### TASK GOAL
Starting at the line that contains "the input. -/" and ending at the line that contains "the second. -/", the lines below are to be given again exactly, with nothing added.

### SOURCE DATA
━━━

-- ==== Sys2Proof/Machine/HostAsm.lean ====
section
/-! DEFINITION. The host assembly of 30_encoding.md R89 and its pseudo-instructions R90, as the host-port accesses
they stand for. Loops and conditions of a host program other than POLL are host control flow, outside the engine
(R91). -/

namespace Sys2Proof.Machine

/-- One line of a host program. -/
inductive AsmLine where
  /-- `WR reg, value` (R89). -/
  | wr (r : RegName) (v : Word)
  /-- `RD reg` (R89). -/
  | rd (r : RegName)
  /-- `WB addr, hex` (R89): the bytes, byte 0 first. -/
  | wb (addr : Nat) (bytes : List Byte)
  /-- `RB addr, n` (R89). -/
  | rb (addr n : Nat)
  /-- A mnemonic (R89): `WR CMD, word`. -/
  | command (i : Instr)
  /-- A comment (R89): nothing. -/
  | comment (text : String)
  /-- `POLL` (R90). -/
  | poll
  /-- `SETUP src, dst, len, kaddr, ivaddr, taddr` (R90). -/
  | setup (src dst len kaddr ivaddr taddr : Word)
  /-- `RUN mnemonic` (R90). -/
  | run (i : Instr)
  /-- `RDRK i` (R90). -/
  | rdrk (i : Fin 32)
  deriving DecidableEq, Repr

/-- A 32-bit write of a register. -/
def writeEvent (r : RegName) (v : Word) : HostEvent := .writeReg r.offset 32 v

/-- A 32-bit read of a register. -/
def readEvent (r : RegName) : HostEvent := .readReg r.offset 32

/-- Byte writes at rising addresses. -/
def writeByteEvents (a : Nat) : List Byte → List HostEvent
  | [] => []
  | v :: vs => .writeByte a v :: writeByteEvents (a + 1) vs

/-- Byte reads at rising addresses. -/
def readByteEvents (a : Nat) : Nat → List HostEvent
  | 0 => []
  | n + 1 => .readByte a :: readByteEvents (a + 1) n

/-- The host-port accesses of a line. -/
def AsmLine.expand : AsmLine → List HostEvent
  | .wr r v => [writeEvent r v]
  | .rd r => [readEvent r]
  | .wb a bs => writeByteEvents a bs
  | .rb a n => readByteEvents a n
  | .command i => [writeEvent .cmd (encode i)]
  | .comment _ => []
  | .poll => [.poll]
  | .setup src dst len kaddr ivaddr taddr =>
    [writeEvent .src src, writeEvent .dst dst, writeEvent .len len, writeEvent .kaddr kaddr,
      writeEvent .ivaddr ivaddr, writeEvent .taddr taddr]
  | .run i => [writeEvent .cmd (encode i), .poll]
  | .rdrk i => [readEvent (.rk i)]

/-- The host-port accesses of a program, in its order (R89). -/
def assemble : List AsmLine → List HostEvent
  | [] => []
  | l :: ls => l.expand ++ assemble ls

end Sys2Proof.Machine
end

━━━

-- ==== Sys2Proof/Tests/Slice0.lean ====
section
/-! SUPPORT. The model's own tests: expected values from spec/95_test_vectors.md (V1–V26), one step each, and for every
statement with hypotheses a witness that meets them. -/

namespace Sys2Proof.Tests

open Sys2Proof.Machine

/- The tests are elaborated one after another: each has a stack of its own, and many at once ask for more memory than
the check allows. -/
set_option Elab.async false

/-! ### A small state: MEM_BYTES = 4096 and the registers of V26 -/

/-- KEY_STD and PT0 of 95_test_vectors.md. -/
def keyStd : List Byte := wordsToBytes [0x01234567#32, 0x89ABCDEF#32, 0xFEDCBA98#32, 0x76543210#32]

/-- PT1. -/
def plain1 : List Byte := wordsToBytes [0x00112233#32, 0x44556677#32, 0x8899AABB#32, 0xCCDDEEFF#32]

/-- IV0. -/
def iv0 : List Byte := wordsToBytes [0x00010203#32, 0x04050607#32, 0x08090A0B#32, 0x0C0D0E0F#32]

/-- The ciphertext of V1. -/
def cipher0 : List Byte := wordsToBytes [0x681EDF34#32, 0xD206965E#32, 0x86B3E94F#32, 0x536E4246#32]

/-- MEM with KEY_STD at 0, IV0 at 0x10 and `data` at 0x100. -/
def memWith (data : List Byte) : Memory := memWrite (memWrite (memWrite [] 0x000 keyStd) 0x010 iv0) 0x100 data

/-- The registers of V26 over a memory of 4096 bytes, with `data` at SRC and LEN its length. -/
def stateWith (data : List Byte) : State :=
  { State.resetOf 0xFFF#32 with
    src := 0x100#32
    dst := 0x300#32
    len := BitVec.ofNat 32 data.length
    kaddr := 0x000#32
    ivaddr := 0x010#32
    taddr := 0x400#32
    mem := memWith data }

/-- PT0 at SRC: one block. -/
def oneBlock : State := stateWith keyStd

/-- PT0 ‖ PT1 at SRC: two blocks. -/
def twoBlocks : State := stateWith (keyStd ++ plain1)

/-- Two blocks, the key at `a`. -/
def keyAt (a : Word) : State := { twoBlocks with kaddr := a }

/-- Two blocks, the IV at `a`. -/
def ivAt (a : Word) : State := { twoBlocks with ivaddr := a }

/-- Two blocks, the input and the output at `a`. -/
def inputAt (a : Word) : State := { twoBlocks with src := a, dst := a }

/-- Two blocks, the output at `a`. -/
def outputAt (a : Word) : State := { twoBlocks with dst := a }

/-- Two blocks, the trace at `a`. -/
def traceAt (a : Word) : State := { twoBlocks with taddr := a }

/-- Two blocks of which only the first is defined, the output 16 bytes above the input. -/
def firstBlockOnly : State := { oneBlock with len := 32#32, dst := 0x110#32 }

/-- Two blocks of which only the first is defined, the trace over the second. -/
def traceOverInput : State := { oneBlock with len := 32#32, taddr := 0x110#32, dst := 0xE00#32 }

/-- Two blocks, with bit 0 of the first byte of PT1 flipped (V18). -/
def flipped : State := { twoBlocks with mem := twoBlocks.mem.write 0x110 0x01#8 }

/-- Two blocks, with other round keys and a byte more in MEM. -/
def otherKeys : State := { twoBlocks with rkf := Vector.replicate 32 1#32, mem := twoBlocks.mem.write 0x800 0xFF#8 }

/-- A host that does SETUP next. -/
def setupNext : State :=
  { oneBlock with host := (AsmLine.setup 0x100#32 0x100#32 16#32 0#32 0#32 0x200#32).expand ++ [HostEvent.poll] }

━━━

### OUTPUT OF THE TASK
/-- Two blocks of which only the first is defined, the output 16 bytes above the input. -/
def firstBlockOnly : State := { oneBlock with len := 32#32, dst := 0x110#32 }

/-- Two blocks of which only the first is defined, the trace over the second. -/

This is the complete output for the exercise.